Katerine - Lundi 16 Décembre 2019 - Cigale (Paris)

2019 12 16 Katerine Cigale Billet

Philippe Katerine est un artiste grand public, ce qui ne veut évidemment pas dire qu’il ne soit pas singulier, audacieux, etc. Il l’est même sans doute bien plus que la majorité des groupes de rock français, sans même parler des artistes hip hop ou r’n’b ! Mais c’est plutôt que faire la queue devant la Cigale avec le public de Katerine est une expérience bien différente de celle que nous vivons normalement avant un concert : tout cela est bel et bien très sage, et même l’énervement général créé par le mouvement de grève actuel ne semble pas toucher les fans du plus célèbre vendéen de France, tout heureux d’être là, d’avoir réussi à trouver une place pour cette première soirée à la Cigale, logiquement sold out…

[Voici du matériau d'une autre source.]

-- ==== Sys2Proof/Machine/Ops.lean ====
section
/-! DEFINITION. The named operations over the state that every block shares: reading and writing a bay record, a class
entry and a reservation record; owed marks and slot aborts (R13 to R15, R170, R171); notices and replies (R182, R184);
the bay timer (R31, R32, R36); the lamp (R11, R12). A block has no exception entry. -/

namespace Sys2Proof.Machine

/-! ### Reading and writing records -/

/-- The record of bay `b`; outside 0..127 there is none, and a blank one is read. -/
def State.bay (s : State) (b : Nat) : Bay := s.bays[b]?.getD Bay.blank

def State.setBay (s : State) (b : Nat) (x : Bay) : State := { s with bays := s.bays.setIfInBounds b x }

def State.modBay (s : State) (b : Nat) (f : Bay → Bay) : State := s.setBay b (f (s.bay b))

/-- The bay numbers, ascending. -/
def bayNumbers : List Nat := List.range Config.bays

/-- The class entry of class `c`, or none when it is invalid; class 0 has no entry (R5). -/
def State.cls (s : State) (c : Nat) : Option ClassEntry :=
  match c with
  | 0 => none
  | c + 1 => (s.classes[c]?).getD none

/-- What an absent class entry reads as. No loaded bay and no live record names an invalid class. -/
def ClassEntry.absent : ClassEntry := ⟨0, 0, 0, 0, 0, 0, 0, 0, 0, 0, 0, 0, 0⟩

def State.classOf (s : State) (c : Nat) : ClassEntry := (s.cls c).getD ClassEntry.absent

def Bay.loaded (x : Bay) : Bool := x.map.isSome
def Bay.cls (x : Bay) : Nat := (x.map.map MapEntry.cls).getD 0
def Bay.branch (x : Bay) : Nat := (x.map.map MapEntry.branch).getD 0
def Bay.post (x : Bay) : Nat := (x.map.map MapEntry.post).getD 0

/-- The class entry of a bay, as it stands (R7). -/
def State.bayClass (s : State) (b : Nat) : ClassEntry := s.classOf (s.bay b).cls

/-- The live record that a handle names; none when the handle is stale (R41). -/
def State.find (s : State) (h : Nat) : Option Reservation := s.book.find? (fun r => r.handle == h)

def State.modRec (s : State) (h : Nat) (f : Reservation → Reservation) : State :=
  { s with book := s.book.map fun r => if r.handle = h then f r else r }

/-- The record in the state SEATED, CHARGING or PARKED is in session (R44). -/
def ResState.inSession : ResState → Bool
  | .seated | .charging | .parked => true
  | .booked | .held | .waitingBay => false

/-- A record in HELD or in session holds a bay (R8). -/
def ResState.holdsBay : ResState → Bool
  | .held | .seated | .charging | .parked => true
  | .booked | .waitingBay => false

/-- A bay is in service in every state but OUT. -/
def BayState.inService (x : BayState) : Bool := x != .out

/-- A bay counts for capacity in every state but OUT and SUSPECT (R53). -/
def BayState.counts (x : BayState) : Bool := x != .out && x != .suspect

/-- A bay is energised in STARTING and in CHARGING. -/
def BayState.energised (x : BayState) : Bool := x == .starting || x == .charging

/-- The states OCCUPIED..PARKED. -/
def BayState.parkedRange : BayState → Bool
  | .occupied | .waitingPower | .starting | .charging | .parked => true
  | .out | .clearing | .free | .held | .suspect => false

/-- The loaded bay whose post address is `a`, if any (R2: at most one). -/
def State.bayOfPost (s : State) (a : Nat) : Option Nat :=
  bayNumbers.find? fun b => (s.bay b).loaded && (s.bay b).post == a

/-! ### Notices and replies -/

def SSlot.fill? : SSlot → Option SFill
  | .empty _ => none
  | .pending f => some f
  | .sending f => some f

/-- A slot holds a segment of the item. -/
def SPort.inSlot (p : SPort) (item : SItem) : Bool :=
  p.slots.toList.any fun x => (x.fill?.map SFill.item) == some item

/-- A notice is held in a slot, or counts as held: its segment 0 has been sent (R184, R197). -/
def SPort.held (p : SPort) (n : Notice) : Bool := n.begun || p.inSlot (.notice n.id)

/-- A queue less its first member of which `q` holds. -/
def eraseFirst {α : Type} (q : α → Bool) : List α → List α
  | [] => []
  | x :: xs => if q x then xs else x :: eraseFirst q xs

/-- Room is made for one more notice: a full queue discards its oldest notice not held in a slot; `none` when every one is
held, which cannot be while at most one notice is in a slot (R183, R184). -/
def SPort.makeRoom (p : SPort) : Option (List Notice) :=
  if p.notices.length < Config.notices then some p.notices
  else if p.notices.all p.held then none
  else some (eraseFirst (fun n => !p.held n) p.notices)

/-- A notice joins the tail of the notice queue; a full queue first discards the oldest notice not held in a slot and
sets gap pending (R184). -/
def SPort.queueNotice (p : SPort) (clock : Tick) (body : NoticeBody) : SPort :=
  { p with
    notices := match p.makeRoom with
      | some kept => kept ++ [⟨p.nextId, clock, false, 0, false, body⟩]
      | none => p.notices
    nextId := p.nextId + 1
    gapPending := p.gapPending || decide (Config.notices ≤ p.notices.length) }

/-- A notice is queued with the clock count at which its event was taken (R184). -/
def notify (body : NoticeBody) (s : State) : State := { s with sp := s.sp.queueNotice s.clock body }

/-- The reply of a request joins the tail of the reply queue (R182). -/
def addReply (dest tag kind : Nat) (result : Result) (body : ReplyBody) (s : State) : State :=
  { s with sp := { s.sp with
      replies := s.sp.replies ++ [⟨s.sp.nextId, dest, tag, kind, result, body, 0⟩]
      nextId := s.sp.nextId + 1 } }

/-! ### Owed marks and transmit slots -/

/-- The four families of owed marks (R13). -/
inductive Family where
  | power | access | lamp | query
  deriving DecidableEq, Repr

/-- A slot was filled from this family of this bay. -/
def FillOrigin.isFor (o : FillOrigin) (fam : Family) (b : Nat) : Bool :=
  match o, fam with
  | .power x _, .power => x == b
  | .access x _, .access => x == b
  | .lamp x, .lamp => x == b
  | .query x, .query => x == b
  | _, _ => false

def BSlot.fill? : BSlot → Option BFill
  | .empty _ => none
  | .pending f => some f
  | .sending f => some f

def State.bSlot (s : State) (i : Nat) : BSlot := s.bp.slots[i]?.getD (.empty .none)

def State.setBSlot (s : State) (i : Nat) (x : BSlot) : State :=
  { s with bp := { s.bp with slots := s.bp.slots.setIfInBounds i x } }

/-- A slot, PENDING or SENDING, holds a frame of this bay and family. -/
def State.slotHolds (s : State) (fam : Family) (b : Nat) : Bool :=
  s.bp.slots.toList.any fun x => match x.fill? with | some f => f.origin.isFor fam b | none => false

/-- The merge of an older POWER mark with a newer one (R14). -/
def mergePower (older newer : PowerMark) : PowerMark :=
  match older, newer with
  | _, .deenergise r => .deenergise r
  | _, .energise => .energise
  | .energise, .setCeiling => .energise
  | .setCeiling, .setCeiling => .setCeiling
  | .deenergise _, .setCeiling => .energise

/-- A slot's frame returns to owed (R170): POWER merges with a newer mark already set, ACCESS yields to a newer one,
LAMP and QUERY are set; a relay frame has kept its place in the relay queue (R175). -/
def returnToOwed (o : FillOrigin) (s : State) : State :=
  match o with
  | .power b m => s.modBay b fun x =>
      { x with power := some (match x.power with | none => m | some n => mergePower m n) }
  | .access b r => s.modBay b fun x => { x with access := some (x.access.getD r) }
  | .lamp b => s.modBay b fun x => { x with lamp := true }
  | .query b => s.modBay b fun x => { x with query := true }
  | .relay => s

/-- A slot is emptied with an outcome and its frame returned to owed. -/
def emptySlot (i : Nat) (f : BFill) (o : SlotOutcome) (s : State) : State :=
  returnToOwed f.origin (s.setBSlot i (.empty o))

/-- The slot numbers of the B-port. -/
def bSlotNumbers : List Nat := List.range Config.bSlots

/-- The bay table sets a mark while slot `i` may hold this bay and family (R171): a PENDING frame is aborted; a SENDING
one goes on, and is out of date should it return (R170). -/
def supersedeSlot (fam : Family) (b : Nat) (s : State) (i : Nat) : State :=
  match s.bSlot i with
  | .pending f => if f.origin.isFor fam b then emptySlot i f .aborted s else s
  | .sending f => if f.origin.isFor fam b then s.setBSlot i (.sending { f with remarked := true }) else s
  | .empty _ => s

/-- Every slot of this bay and family meets a newly set mark (R171). -/
def supersede (fam : Family) (b : Nat) (s : State) : State := bSlotNumbers.foldl (supersedeSlot fam b) s

/-- POWER is owed (R14, R171). -/
def owePower (b : Nat) (m : PowerMark) (s : State) : State :=
  (supersede .power b s).modBay b fun x =>
    { x with power := some (match x.power with | none => m | some o => mergePower o m) }

/-- ACCESS is owed: the newer reason replaces an older one (R15, R171). -/
def oweAccess (b : Nat) (r : AccessReason) (s : State) : State :=
  (supersede .access b s).modBay b fun x => { x with access := some r }

/-- LAMP is owed (R12, R171). -/
def oweLamp (b : Nat) (s : State) : State :=
  (supersede .lamp b s).modBay b fun x => { x with lamp := true }

/-- QUERY is owed (R15, R171). -/
def oweQuery (b : Nat) (s : State) : State :=
  (supersede .query b s).modBay b fun x => { x with query := true }

/-! ### The lamp -/

/-- The lamp mode of a bay (R11). -/
def lampOf (book : List Reservation) (x : Bay) : Lamp :=
  let holder := x.holder.bind fun h => book.find? (fun r => r.handle == h)
  match x.state with
  | .out | .clearing => .dark
  | .free => .free
  | .held => if (holder.map Reservation.arrived).getD false then .guide else .reserved
  | .occupied | .waitingPower | .starting | .charging | .parked =>
    if x.occupant == some .foreign || (holder.map Reservation.overstay).getD false then .attention else .inUse
  | .suspect => .fault

def State.lampMode (s : State) (b : Nat) : Lamp := lampOf s.book (s.bay b)

def State.lamps (s : State) : List Lamp := s.bays.toList.map (lampOf s.book)

/-- LAMP is owed for every bay whose mode differs from its mode in `old`, the modes of bay `b` and after (R12). -/
def oweLampChanges : Nat → List Lamp → List Lamp → State → State
  | b, o :: old, n :: new, s => oweLampChanges (b + 1) old new (if n ≠ o then oweLamp b s else s)
  | _, _, _, s => s

/-- An event: when all its effects are finished the lamp modes are worked out anew (R11, R12). -/
def event (f : State → State) (s : State) : State :=
  oweLampChanges 0 s.lamps (f s).lamps (f s)

/-! ### The bay timer -/

/-- SETTLE, GRACE and PLUG_WAIT wait on the post, and freeze (R35). -/
def Purpose.freezes : Purpose → Bool
  | .settle | .grace | .plugWait => true
  | .inrush | .windowEnd | .overstay => false

/-- The B-port is OFF or RECOVERING. -/
def State.portDown (s : State) : Bool := s.bp.link.state == .off || s.bp.link.state == .recovering

/-- The port sends: it is ACTIVE or CAUTION. -/
def PortState.sends (p : PortState) : Bool := p == .active || p == .caution

/-- A timer running with a deadline at or before now: diff(deadline, now) is at most 0 (R30). Exactly half the clock away it
is due, the model's reading (DESIGN CHOICE, notes/assumptions/44). -/
def Timer.due (t : Timer) (now : Tick) : Bool :=
  match t with
  | .running d _ => diff d now ≤ 0
  | _ => false

def setTimer (b : Nat) (t : Timer) (s : State) : State := s.modBay b fun x => { x with timer := t }

/-- A purpose is armed at a deadline. While the B-port is OFF or RECOVERING a purpose that freezes is armed frozen with
the full duration, unless it is already due (R36). A deadline at or before now has its expiry taken at once, after the
event (R32); exactly half the clock away it is read as in `Timer.due` (DESIGN CHOICE, notes/assumptions/44). -/
def armTimer (b : Nat) (p : Purpose) (deadline : Tick) (s : State) : State :=
  let left := diff deadline s.clock
  if p.freezes && s.portDown && decide (1 ≤ left) then setTimer b (.frozen left.toNat p) s
  else
    let s := setTimer b (.running deadline p) s
    if left ≤ 0 then { s with work := { s.work with due := s.work.due ++ [b] } } else s

/-- The timer is dropped, running or frozen (R32, R36). -/
def dropTimer (b : Nat) (s : State) : State := setTimer b .none s

/-- A rescan of the start queues is called for (R136); it follows the event's immediate expiries. -/
def callRescan (s : State) : State := { s with work := { s.work with rescan := true } }

/-- A bay has become FREE; the release service runs for it once the event is finished (R88). -/
def callRelease (b : Nat) (s : State) : State := { s with work := { s.work with freed := s.work.freed ++ [b] } }

end Sys2Proof.Machine
end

2019 12 16 Eveno Cigale Paris (3)

19h50 : après un faux départ de quelques minutes, la voix de Philippe Katerine nous annonce Eveno (prénom Philippe) en "vedette américaine". En fait un quinqua fringant en costume, qui mélange virtuosité à la guitare classique et comique façon années 50. Il fait donc chanter aux premiers rangs, visiblement ravis, Petit Papa Noël, la Marseillaise et puis… la Reine d'Angleterre ! Il se lance dans une parodie de flamenco qui fera grincer les dents des amateurs de cette belle musique, puis dans une bossa nova clicheteuse. Il dédiera l'une de ses deux seules chansons à Anna Karina, décédée aujourd'hui, avant de nous offrir un sketch grotesque où il fait l'amour à sa guitare, lui faisant du coup un bébé - une petite guitare... Puis il termine ses 20 minutes par Dans la vie faut pas s'en faire… Le public applaudit, on dirait presque que les gens ont passé un bon moment. Accablant, c'est le mot qui nous vient à l'esprit… Tiens, Eveno est en fait un collaborateur musical de Philippe Katerine... mais il aurait fait une bonne première partie pour les Stranglers au début des années 80…

20h30 : l’entrée des musiciens sur scène se fait par les narines d’un grand nez gonflable, avec poils et tout et tout. Tout le monde est habillé, non pas en crotte de nez, mais en pyjama pour bébés moulant, ce qui ne s’avère pas forcément très seyant, surtout porté par Philippe Katerine (… mais c’est bien entendu volontaire…), lui-même dissimulant partiellement sa bedaine et ses genitalia grâce à un boa noir du plus bel effet. Il est accompagné par cinq musiciens : un guitariste, une bassiste, deux claviers et un batteur, et disons tout de suite que, si le son sera impeccable toute la soirée, on ne peut pas dire non plus que le groupe soit particulièrement original ni puissant. Mais nous supposerons que personne n’est là ce soir pour les musiciens, mais bien pour cet étrange énergumène, tellement brillant et tellement décalé, qu’est Katerine.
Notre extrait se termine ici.